Why would Dominique not survive the bombing if Roark hadn’t involved her in it? What does Rand mean by this?

And why was Dominique now free? What had changed? Was it simply that enough time had passed and Dominique had seen that Roark was not destroyed by the world—that there was something different about him and she was mistaken?

And completing her enlightenment, Dominique says, “I have never been able to enjoy it before, the sight of the earth, it’s such a great background, but it has no meaning except as a background, and I thought of those who owned it and then it hurt me too much. I can love it now. They don’t own it. They own nothing. They’ve never won. I have seen the life of Gail Wynand, and now I know.” (651 of 690)
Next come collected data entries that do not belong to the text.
/-- Settles O12: the values are the bits of the library's `&&&`, `|||` and `^^^`. -/
theorem logicActsBitByBit : Obligations.LogicActsBitByBit := by
  refine ⟨⟨rowR_of_buildInstr .andi _ fun _ => rfl, rowR_of_buildInstr .ori _ fun _ => rfl,
    rowR_of_buildInstr .xori _ fun _ => rfl⟩, fun s ra rb rc => ?_⟩
  exact ⟨writesRegister_of_exec rfl fun _ _ => BitVec.getLsbD_and,
    writesRegister_of_exec rfl fun _ _ => BitVec.getLsbD_or,
    writesRegister_of_exec rfl fun _ _ => BitVec.getLsbD_xor,
    writesRegister_of_exec rfl BitVec.xor_self, writesRegister_of_exec rfl BitVec.and_self,
    writesRegister_of_exec rfl BitVec.or_self⟩

/-- Settles O13: a shift by `s` multiplies or divides by `2^s`, with `s` the shift amount (D8). -/
theorem shiftsUseTheLowFiveBits : Obligations.ShiftsUseTheLowFiveBits := by
  refine ⟨⟨rowR_of_buildInstr .shli _ fun _ => rfl, rowR_of_buildInstr .shri _ fun _ => rfl,
    rowR_of_buildInstr .shru _ fun _ => rfl⟩, fun s ra rb rc => ?_⟩
  exact ⟨writesRegister_of_exec rfl (toNat_shiftLeftWord _ _),
    writesRegister_of_exec rfl (toNat_shiftRightSignedWord _ _),
    writesRegister_of_exec rfl (toNat_shiftRightUnsignedWord _ _)⟩

/-- Settles O14: the signed reading of the immediate gives the same sum modulo `2^32`. -/
theorem addImmediateSignExtends : Obligations.AddImmediateSignExtends := by
  refine ⟨rowISigned_of_buildInstr .addim _ fun _ => rfl, fun w ra imm h => ?_,
    fun s ra imm => ⟨?_, ?_⟩⟩
  · have hwf : isSext20 imm = true := wf_of_decode h
    simpa only [isSext20, Bool.and_eq_true, decide_eq_true_eq] using hwf
  · exact writesRegister_of_exec rfl (toNat_addWord_signed _ _)
  · exact writesRegister_of_exec rfl (BitVec.add_zero _)

end Machine

end Sys2Proof

/-! SUPPORT. The obligation of `41_compare.md`: the flags of `CMP32` by unsigned comparison (R140,
R141). -/

namespace Sys2Proof

namespace Machine

/-! ### The three flags (R140) -/

theorem compareFlags_eq_iff (a b : Word) : (compareFlags a b).eq = true ↔ a.toNat = b.toNat :=
  beq_iff_eq.trans BitVec.toNat_inj.symm

theorem compareFlags_lt_iff (a b : Word) : (compareFlags a b).lt = true ↔ a.toNat < b.toNat :=
  decide_eq_true_iff

theorem compareFlags_le_iff (a b : Word) : (compareFlags a b).le = true ↔ a.toNat ≤ b.toNat :=
  decide_eq_true_iff

/-! ### The three combinations (R141) -/

theorem compareFlags_of_lt {a b : Word} (h : a.toNat < b.toNat) :
    compareFlags a b = { eq := false, lt := true, le := true } := by
  have hne : a ≠ b := fun e => h.ne (congrArg BitVec.toNat e)
  simp [compareFlags, hne, h, h.le]

theorem compareFlags_of_eq {a b : Word} (h : a.toNat = b.toNat) :
    compareFlags a b = { eq := true, lt := false, le := true } := by
  obtain rfl := BitVec.eq_of_toNat_eq h
  simp [compareFlags]

theorem compareFlags_of_gt {a b : Word} (h : b.toNat < a.toNat) :
    compareFlags a b = { eq := false, lt := false, le := false } := by
  have hne : a ≠ b := fun e => h.ne' (congrArg BitVec.toNat e)
  simp [compareFlags, hne, h.not_ge, h.not_gt]

/-- Settles O15: the next state is the old one with the flags set and `pc` advanced, and the flags are
those of `compareFlags`. -/
theorem compareSetsThreeFlagsUnsigned : Obligations.CompareSetsThreeFlagsUnsigned := by
  refine ⟨rowR_of_buildInstr .cmp32 _ fun _ => rfl, fun s rb rc => ?_⟩
  exact ⟨(s.setFlags (compareFlags (s.readReg rb) (s.readReg rc))).advance, rfl,
    compareFlags_eq_iff _ _, compareFlags_lt_iff _ _, compareFlags_le_iff _ _,
    compareFlags_of_lt, compareFlags_of_eq, compareFlags_of_gt,
    rfl, fun _ _ => rfl, fun _ => rfl, rfl, ⟨rfl, rfl⟩,
    ⟨rfl, rfl, rfl, rfl, rfl, rfl, rfl, rfl⟩, rfl, rfl⟩

end Machine

end Sys2Proof

/-! SUPPORT. The obligations of `42_load_store.md`: a load or store is `loadWord` or `storeWord` at
its effective address (R145), what a completed access leaves (R146 to R149), and how one that cannot be
made ends (`20_memory.md` R56, R64). -/

namespace Sys2Proof

namespace Machine

/-! ### The four instructions by their effective address (R145) -/

theorem exec_of_load {s : State} {i : Instr} {ra : Reg} {ea : Word}
    (hi : (∃ addr, i = .ld32 ra addr) ∨ ∃ rb, i = .ldin32 ra rb)
    (hea : effectiveAddress s.readReg i = some ea) : exec i s = loadWord ra ea s := by
  rcases hi with ⟨addr, rfl⟩ | ⟨rb, rfl⟩
  · obtain rfl : directAddress addr = ea := Option.some.inj hea
    rfl
  · obtain rfl : indirectAddress s.readReg rb = ea := Option.some.inj hea
    rfl

theorem exec_of_store {s : State} {i : Instr} {ra : Reg} {ea : Word}
    (hi : (∃ addr, i = .st32 ra addr) ∨ ∃ rb, i = .stin32 ra rb)
    (hea : effectiveAddress s.readReg i = some ea) :
    exec i s = storeWord (s.readReg ra) ea s := by
  rcases hi with ⟨addr, rfl⟩ | ⟨rb, rfl⟩
  · obtain rfl : directAddress addr = ea := Option.some.inj hea
    rfl
  · obtain rfl : indirectAddress s.readReg rb = ea := Option.some.inj hea
    rfl
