structure Cores where
  cores : List Core := []
  testing : List (Nat × Nat) := []   -- die and cluster in self-test
  deriving DecidableEq, Repr

/-! ### The pool (R224–R254) -/

structure Pool where
  hbm : Sparse Byte := []            -- by local physical address
  poison : Sparse Bool := []         -- by line number
  redirect : Sparse Nat := []        -- key pc × 196608 + frame, value target share + 1
  ceLines : List (Nat × Nat × Nat) := []   -- row key, line, time: corrected lines of the last 24 h
  ceTimes : List (Nat × Nat) := []   -- pseudo-channel and time
  ueTimes : List (Nat × Nat) := []
  spareRows : Sparse Nat := []       -- spare rows used, key pc × 48 + bank
  postponed : Sparse Nat := []       -- refreshes postponed, key pc
  ahead : Sparse Nat := []           -- refreshes issued ahead, key pc
  nextBank : Sparse Nat := []        -- the bank to refresh next, key pc
  extraRefresh : Sparse Nat := []    -- extra refreshes made, key pc × 48 + bank
  trained : Sparse Nat := []         -- device time of a channel's last retraining
  trainTemp : List (Nat × Int) := [] -- its stack's temperature then, by channel
  parityAt : List (Nat × Nat) := []  -- channel and time of its last parity error
  cmd : Option (Nat × Nat × Nat) := none   -- command running: OP, PC, KIND
  sweepLeft : List Nat := []         -- channels of a sweep not yet margined
  retireWait : List Nat := []        -- retirements that wait for the return of a margined one (R254)
  hardRepairs : List (Nat × Nat) := []
  lost : List Nat := []              -- pseudo-channels that can no longer be trained
  deriving DecidableEq, Repr

/-! ### The node fabric (R378–R407) and deterministic domains (R195–R223) -/

structure NfpReq where
  tag : Nat
  kind : Nat                 -- TYPE of Table 13.4
  pkt : Packet
  job : Nat
  op : Option Nat
  sentAt : Nat
  resends : Nat
  deriving DecidableEq, Repr

structure Collective where
  op : Nat
  tag : Nat
  job : Nat
  desc : BitVec 512
  ranks : List Nat
  moved : Bool                                  -- its own data has been sent
  nodes : List (Nat × Nat × Nat × Nat × Word)   -- element, level, index, rank, value received
  descs : List (Nat × BitVec 512 × BitVec 256)  -- descriptors by rank, each with the digest of its RANKS list
  finals : List (Nat × Word)                    -- results received by element
  deriving DecidableEq, Repr

structure Domain where
  clock : Nat := 0
  ref : Nat := 0
  offsets : List Int := []           -- the last 8, newest first
  within20 : Nat := 0
  beyond1us : Nat := 0
  ptpRun : Nat := 0
  missed : Nat := 0
  announced : List (Nat × Nat × Nat) := []   -- tick, divisor, domain clock at its start
  requests : List (Nat × Nat) := []          -- member and its last request, at the reference
  request : Nat := 8
  upto8 : Nat := 0                   -- ticks for which the wanted divisor has stayed at 8
  upto10 : Nat := 0                  -- ticks for which it has stayed at or below 10
  tickAt : Nat := 0                  -- domain clock at the start of the tick
  tickDiv : Nat := 8
  trimHeld : Bool := false
  lateEntry : Bool := false
  deriving DecidableEq, Repr

structure Nfp where
  links : List (Nat × Link) := []
  reqs : List NfpReq := []
  nextTag : Nat := 0
  held : List (Nat × Nat × BitVec 32 × Word × Nat) := []   -- SRC_RANK, TAG, EPOCH, ATOMR, time
  slots : Sparse Word := []          -- key (bank × 8 + port) × 256 + entry
  sqs : List (Nat × Nat × Packet) := []   -- send queue, TYPE and packet of what waits, oldest first
  answers : List (Nat × Packet) := []     -- TYPE and packet of answers waiting, oldest first
  mgmt : List Nat := []              -- ports with a MGMT packet waiting
  lastSq : List (Nat × Nat) := []    -- the queue each port served last in an OPEN slot
  lastPort : List (Nat × Nat) := []  -- the port each send queue used last
  colls : List Collective := []
  dom : Domain := {}
  rxDead : List Nat := []            -- control dies whose receive agent is dead
  deriving DecidableEq, Repr

/-! ### Strait (R408–R430) -/

structure StrReq where
  tag : Nat
  addr : Nat
  len : Nat
  op : Option Nat
  core : Option Nat
  atom : Option (BitVec 8 × Word × Word)   -- AOP and operands of an atomic; none: a read
  deriving DecidableEq, Repr

structure Strait where
  reqs : List StrReq := []
  nextTag : Nat := 0
  holdoff : List (Nat × Bool) := []  -- vectors in holdoff, and whether an INT is owed
  dmaDead : Bool := false
  deriving DecidableEq, Repr

/-! ### Narrows, discovery and clocks (R431–R454) -/

structure Narrows where
  ids : List (Nat × DieIdentity) := []
  confirms : List Nat := []
  configured : Bool := false
  attempt : Nat := 0                 -- attempts of the present discovery step that overran
  resetDie : Option Nat := none
  idle : List (Nat × Nat) := []      -- modules in L1
  clocksRun : Bool := true
  deriving DecidableEq, Repr

/-! ### The twin (R455–R480) -/

/-- A record of VC 0 that the leeward holds (Table 16.3). -/
inductive TwinRec where
  | dispatch (gdn qid : Nat) (entry : BitVec 1024)
  | refusal (qid : Nat) (entry : BitVec 1024) (status : Status) (cause : Nat)
  | again (op : Nat)         -- after a takeover: a streamed task dispatched again from its entry (R474 step 2)
  deriving DecidableEq, Repr

structure Staged where
  gdn : Nat
  writes : List (Nat × BitVec 64 × BitVec 512 × Bool)
  ended : Bool
  early : Bool
  deriving DecidableEq, Repr

structure Twin where
  tseq : Nat := 0
  records : List TwinRec := []
  dispatched : List (Nat × Nat) := []          -- global dispatch number and tracker
  completes : List (Nat × Status × Nat × BitVec 32) := []
  answers : List (Bool × Word × Nat × List Byte) := []
  resolves : List (Nat × Nat × Bool) := []
  placements : List (Nat × Nat × List Nat) := []   -- placements decided by the windward: identity, segment, frames
  lates : List (Nat × Nat × Nat) := []             -- promotion deadlines decided by the windward: tag, identity, segment
  signals : List (Nat × Nat) := []                 -- signals of EXTERNAL fences that do not exist here yet
  stage : List Staged := []
  applied : List Nat := []                     -- streamed tasks whose whole stream has been applied
  heldTally : Option Nat := none
  failTally : Option Nat := none               -- a held launch that no verdict freed: it completes TALLY_MISMATCH (Table 16.6)
  unposted : List (Nat × BitVec 256 × Bool) := []  -- completions of the leeward not confirmed with POSTED, and whether each calls for an interrupt
  outcomes : List (Nat × Status × Nat × BitVec 32) := []  -- outcomes of the leeward that no COMPLETE record has met
  seedStop : Bool := false
  partnerId : Option (Nat × BitVec 256) := none
  partnerLive : Bool := false
  ownDig : Option (Nat × BitVec 256) := none
  theirDig : Option (Nat × BitVec 256) := none
  sendStopped : Bool := false
  deriving DecidableEq, Repr

/-! ### Tidemark and the dump (R499–R513) -/

/-- A record of Table 18.1. -/
structure TRec where
  seq : Nat
  cls : Nat
  sev : Nat
  event : Nat
  repeats : Nat
  source : Nat
  arg0 : Nat
  arg1 : Nat
  arg2 : Nat
  absent : BitVec 10
  snap : List Word
  freed : Bool               -- a write of TDM_ACK covers it: freed when it drains (R508)
  deriving DecidableEq, Repr

/-- An event on its way to the unit. -/
structure TReport where
  cls : Nat
  sev : Nat
  event : Nat
  source : Nat
  arg0 : Nat
  arg1 : Nat
  arg2 : Nat
  deriving DecidableEq, Repr

structure Dump where
  complete : Bool
  seq : Nat
  time : Nat
  agent : Nat
  cause : Nat
  die : Nat
  second : Bool
  len : Nat
  handler : Option Nat       -- the firmware core that writes it after an earlier one stopped (R511)
  deriving DecidableEq, Repr
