-- ==== Sys2Proof/Machine/RasOps.lean ====
section
/-! DEFINITION. The shared operations of the fail-operational services: the persistent record (R482–R484), warnings (R498), the results of tile tests (R93, R485), test commands (R496). (DEDUCED, assumption 35) -/

namespace Sys2Proof.Machine

/-- WARN is set, and vector 0 raised in service; a WARN of start-up raises it with READY (R498). -/
def Dev.warn (d : Dev) : Dev :=
  let d := d.wr RAS_SUMMARY_WARN 1
  if d.rd GLB_STATUS_READY = 1 then d.raiseInt 0 else d

/-- STANDBY_OK of the CTU and its copy (Tables 11.12 and 17.6). -/
def Dev.setCtuStandby (d : Dev) (ok : Bool) : Dev :=
  (d.wr CTU_STATUS_STANDBY_OK ok.toNat).wr RAS_SUMMARY_CTU_STANDBY ok.toNat

/-- STANDBY_OK of the clock roots and its copy (Tables 15.13 and 17.6). -/
def Dev.setClkStandby (d : Dev) (ok : Bool) : Dev :=
  (d.wr NRW_CLK_STATUS_STANDBY_OK ok.toNat).wr RAS_SUMMARY_CLK_STANDBY ok.toNat

/-- Start-up stops: STEP reads FAILED with its cause and die, and a FATAL event is recorded (R572, R581). -/
def Dev.startFail (d : Dev) (cause die : Nat) : Dev :=
  let d := ((d.wr GLB_STATUS_STEP 9).wr GLB_STATUS_FAIL cause).wr GLB_STATUS_FAIL_DIE die
  let d := if cause ≤ 2 then d.event 10 3 8 0 0 cause die else d.event 12 3 7 0 0 cause die
  d.raiseInt 0

/-- A life-cycle state's refusal of an access (R519, R534). -/
def Dev.accessRefused (d : Dev) (arg0 : Nat) : Dev := d.event 15 0 5 0 arg0 0 0

/-- Whether a control die can take a write of its copy of the record (R484). -/
def Dev.copyUp (d : Dev) (die : Nat) : Bool := let s := d.rd (NRW_DIE_STATE die); decide (s < 4)

/-- The 16 bytes of an entry of the record (Table 17.2). -/
def rasEntry (kind flags id row time : Nat) : BitVec 128 :=
  BitVec.ofNat 128 (kind + flags * 2 ^ 8 + id % 2 ^ 16 * 2 ^ 16 + row % 2 ^ 32 * 2 ^ 32 + time * 2 ^ 64)

/-- RAS_PERSIST shows the record (Table 17.13). -/
def Dev.persistSync (d : Dev) : Dev :=
  let one := d.nv.copies.all id
  ((d.wr RAS_PERSIST_GEN d.nv.recordGen).wr RAS_PERSIST_ENTRIES d.nv.record.length).wr RAS_PERSIST_ONE_COPY (if one then 0 else 1)

/-- An entry appended to the record, in every copy that can take it; a full record takes no more (R482, R484). -/
def Dev.rasAppend (d : Dev) (kind flags id row : Nat) : Dev :=
  if 65536 ≤ d.nv.record.length then
    ({ d.wr RAS_PERSIST_FULL 1 with ras := { d.ras with unrecorded := d.ras.unrecorded ++ [(kind, id)] } } : Dev).event 12 2 5 0 0 0 0
  else
    let ups := [d.copyUp 4, d.copyUp 5]
    let nv := { d.nv with
      record := d.nv.record ++ [rasEntry kind flags id row d.now]
      recordGen := d.nv.recordGen + 1
      copies := (d.nv.copies.zip ups).map fun c => c.1 && c.2 }
    ({ d with nv := nv }).persistSync

/-- The tiles of a die that are not RETIRED. -/
def Dev.tilesLeft (d : Dev) (die : Nat) : Nat := 168 - (d.tilesIn die 0).length

/-- TILE_ROOM (Table 17.6). -/
def Dev.roomSync (d : Dev) : Dev :=
  d.wr RAS_SUMMARY_TILE_ROOM ([0, 1, 2, 3].foldl (fun m die => min m (d.tilesLeft die - 160)) 8)

/-- A tile that failed its test becomes RETIRED, is entered in the record and reported (R88, R93, R485, R498). -/
def Dev.retireTile (d : Dev) (die q unit : Nat) : Dev :=
  let d := ((d.setPts die q 0).inc RAS_TILE_CNT_FAILED).rasAppend 1 0 (tileCoord die q) 0
  let d := (d.event 12 2 1 (tileCoord die q) unit 0 0).roomSync
  if d.tilesLeft die = 160 then d.warn else d

/-- An ACTIVE tile that failed is replaced by the lowest spare of its die and retired; without a spare the die is lost (R95, R496). -/
def Dev.replaceTile (d : Dev) (die q unit : Nat) : Dev :=
  match (d.tilesIn die 2).head? with
  | none => (d.retireTile die q unit).dieLost die
  | some inn =>
    let d := d.swapTile die q inn
    (d.updTiles fun t => { t with testing := t.testing.filter (·.1 != die * 192 + q) }).retireTile die q unit

/-- The repair map of a die at start-up, once each of its tiles has been tested: the first 160 that passed, in order of index, are logical tiles, the rest SPARE; with fewer start-up fails (R86). -/
def Dev.bootTiles (d : Dev) (die : Nat) : Dev :=
  let open_ := (List.range 168).any fun q => d.tiles.testing.any (·.1 == die * 192 + q)
  if d.rd GLB_STATUS_READY = 1 ∨ d.rd GLB_STATUS_KIND = 2 ∨ d.rd GLB_STATUS_STEP = 9 ∨ open_ then d
  else
    let good := d.tilesIn die 2
    if good.length < 160 then d.startFail 4 die
    else (List.range 160).foldl (fun d i =>
      let q := good.getD i 0
      (d.setPts die q 1).wr (tmapFld (die * 160 + i)) (tileCoord die q)) d

/-- A tile's self-test ends: with UNIT 0 it passes (R86, R93, R485). -/
def Dev.tileTested (d : Dev) (die q unit : Nat) : Dev :=
  let k := die * 192 + q
  let d := (d.updTiles fun t => { t with testing := t.testing.filter (·.1 != k) }).inc RAS_TILE_CNT_TESTED
  let d := if unit = 0 then
      let d := d.updTiles fun t => { t with lastTest := sput (fun _ => 0) t.lastTest k d.now }
      if d.pts die q = 3 then d.setPts die q 2 else d
    else if d.pts die q = 1 then d.replaceTile die q unit
    else d.retireTile die q unit
  d.bootTiles die

/-- A tile goes into its self-test in place (R94, R496). -/
def Dev.testInPlace (d : Dev) (die q : Nat) : Dev :=
  let d := if d.pts die q = 2 then d.setPts die q 3 else d
  d.updTiles fun t => { t with testing := putKey t.testing (die * 192 + q) d.now }

/-! ### Cores and firmware cores (R30, R34, R486, R489) -/

/-- The IDs of a kind in the persistent record, oldest first, and those that a full record did not take (R484). -/
def Dev.recorded (d : Dev) (kind : Nat) : List Nat :=
  (d.nv.record.filterMap fun e => if e.toNat % 256 = kind then some (e.toNat / 2 ^ 16 % 2 ^ 16) else none) ++
    (d.ras.unrecorded.filter (·.1 == kind)).map (·.2)

/-- The numbers of a die's cores: number n is physical core n, the first retired one the spare, others ABSENT; `n` numbers, spare `n`, retired cores oldest first (R30, R486, R489). -/
def numbering (n : Nat) (retired : List Nat) (i : Nat) : Option Nat :=
  if !retired.contains i then some i
  else if (retired.filter (· < n)).head? = some i ∧ !retired.contains n then some n
  else none

/-- The retired physical cores of a control die, 0 C0, 1 C1, oldest first; `unit` is 64 for general and 8 for firmware cores (Table 17.2). -/
def Dev.retiredCores (d : Dev) (kind unit die : Nat) : List Nat :=
  ((d.recorded kind).filter fun x => x / unit == die).map (· % unit)

/-- RAS_CORE_MAP, RAS_FW_MAP and the spare bits show the numbering (Tables 17.6, 17.11, 17.12). -/
def Dev.coreSync (d : Dev) : Dev :=
  let d := [0, 1].foldl (fun d die =>
    let r := d.retiredCores 4 64 die
    (List.range 4).foldl (fun d k =>
      d.wr (RAS_CORE_MAP_MAP die k) (leNat ((List.range 8).map fun q => match numbering 32 r (8 * k + q) with
        | some p => BitVec.ofNat 8 (128 + p)
        | none => 0))) d) d
  let fw := (List.range 8).foldl (fun m i =>
    match numbering 4 (d.retiredCores 5 8 (i / 4)) (i % 4) with
    | some p => m + (8 + p) * 2 ^ (16 * (i / 4) + 4 * (i % 4))
    | none => m) 0
  let spare (kind unit n die : Nat) : Nat :=
    let r := d.retiredCores kind unit die
    if r.contains n ∨ r.any (· < n) then 0 else 2 ^ die
  ((d.wr RAS_FW_MAP_MAP fw).wr RAS_SUMMARY_CORE_SPARE (spare 4 64 32 0 + spare 4 64 32 1)).wr RAS_SUMMARY_FW_SPARE (spare 5 8 4 0 + spare 5 8 4 1)

/-- The firmware cores that work, in FCORE's coding; those of a control die that is not ACTIVE do not (Table 12.16, R489). -/
def Dev.fwWorking (d : Dev) : List Nat :=
  [0, 1, 2, 3, 8, 9, 10, 11].filter fun f =>
    d.rd (NRW_DIE_STATE (4 + f / 8)) == 2 && (numbering 4 (d.retiredCores 5 8 (f / 8)) (f % 8)).isSome

/-- The queues of some firmware cores move, one by one, each to the working core that then serves the fewest, ties to the lowest; an entry read and not dispatched is read again (R34, R452, R489). -/
def Dev.moveQueues (d : Dev) (from_ : Nat → Bool) : Dev :=
  let (go, stay) := d.fe.queues.partition fun q => from_ (d.rd (FE_Q_STATE_FCORE q.qid))
  (go.foldl (fun (acc : Dev × List Nat) q =>
    let (d, served) := acc
    let load (f : Nat) : Nat := (served.filter fun i => d.rd (FE_Q_STATE_FCORE i) == f).length
    let best := d.fwWorking.foldl (fun (m : Option Nat) f => match m with
      | some g => if load f < load g then some f else m
      | none => some f) none
    match best with
    | none => acc
    | some f => ((d.wr (FE_Q_STATE_FCORE q.qid) f).updQueue q.qid fun x => { x with head := x.head.map fun h => { h with arrived := false } },
        served ++ [q.qid])) (d, stay.map (·.qid))).1

/-- SVC_STATE: 0 SERVICE, 1 ENTERING, 2 MAINTENANCE, 3 LEAVING (R495). -/
def Dev.svcState (d : Dev) : Nat := d.rd RAS_SUMMARY_SVC_STATE

/-- LEAVING ends once no test command and no sweep runs: the function enables return and the state is SERVICE (R495). -/
def Dev.leaveStep (d : Dev) : Dev :=
  if d.svcState ≠ 3 ∨ d.ras.test.isSome ∨ d.pool.cmd.any (·.1 == 5) then d
  else
    let saved := d.rd RAS_MAINT_CTRL_SAVED
    let d := (List.range 6).foldl (fun d f => if saved / 2 ^ f % 2 = 1 then d.setFuncState f 0 else d) d
    (d.wr FE_FUNC_CTRL_EN saved).wr RAS_SUMMARY_SVC_STATE 0

/-- The result of a test command (Table 17.9). -/
def Dev.testResult (d : Dev) (st : Status) (op target failed unit : Nat) : Dev :=
  let d := ((d.wr RAS_TEST_RESULT_STATUS (statusCode st)).wr RAS_TEST_RESULT_OP op).wr RAS_TEST_RESULT_TARGET target
  ((d.wr RAS_TEST_RESULT_FAILED failed).wr RAS_TEST_RESULT_UNIT unit).wr RAS_TEST_RESULT_DONE 1

/-- A test command completes with a status (R496, Tables 17.8 and 17.9). -/
def Dev.testDone (d : Dev) (st : Status) (op target failed unit : Nat) : Dev :=
  let d := d.testResult st op target failed unit
  ({ d.wr RAS_TEST_CMD_GO 0 with ras := { d.ras with test := none } } : Dev).leaveStep

end Sys2Proof.Machine
end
It’s interesting that she cites Gail’s life as a lesson, and not Roark’s. I don’t know why she does. But more importantly, the idea that the masses “own the world” is an important glimpse into her earlier psychology and fear. I don’t know exactly what it means, but I can relate to the feeling.

And, “Howard, if you win the trial—even that won’t matter too much. You’ve won long ago…. I’ll remain what I am, and I’ll remain with you—now and ever—in any way you want….” (654 of 690)

The implication is that even if Roark goes to jail, he has still won. I assume that’s because, even if that happens, Roark hasn’t allowed the world to hurt him. This is a common ideal represented in Rand’s work, though I have not yet fully understood it or learned how to implement it. Why wouldn’t going to jail hurt him? This quality can be seen not just in Rand’s work. It can be seen in Socrates just before he is to die. And I have also seen persecuted enlightenment individuals. It’s an inspiring quality.

What is unique to Roark that the other heroes are lacking? What caused Cameron’s and Mallory’s suffering? Early in the book, there’s a line “Heller knew that he had found the best friend he would ever have; and he knew that the friendship came from Roark’s fundamental indifference.” (121 of 690, emphasis mine) I know the key to all of this lies here, though I haven’t grasped its full nature.

Any thoughts on these questions are appreciated.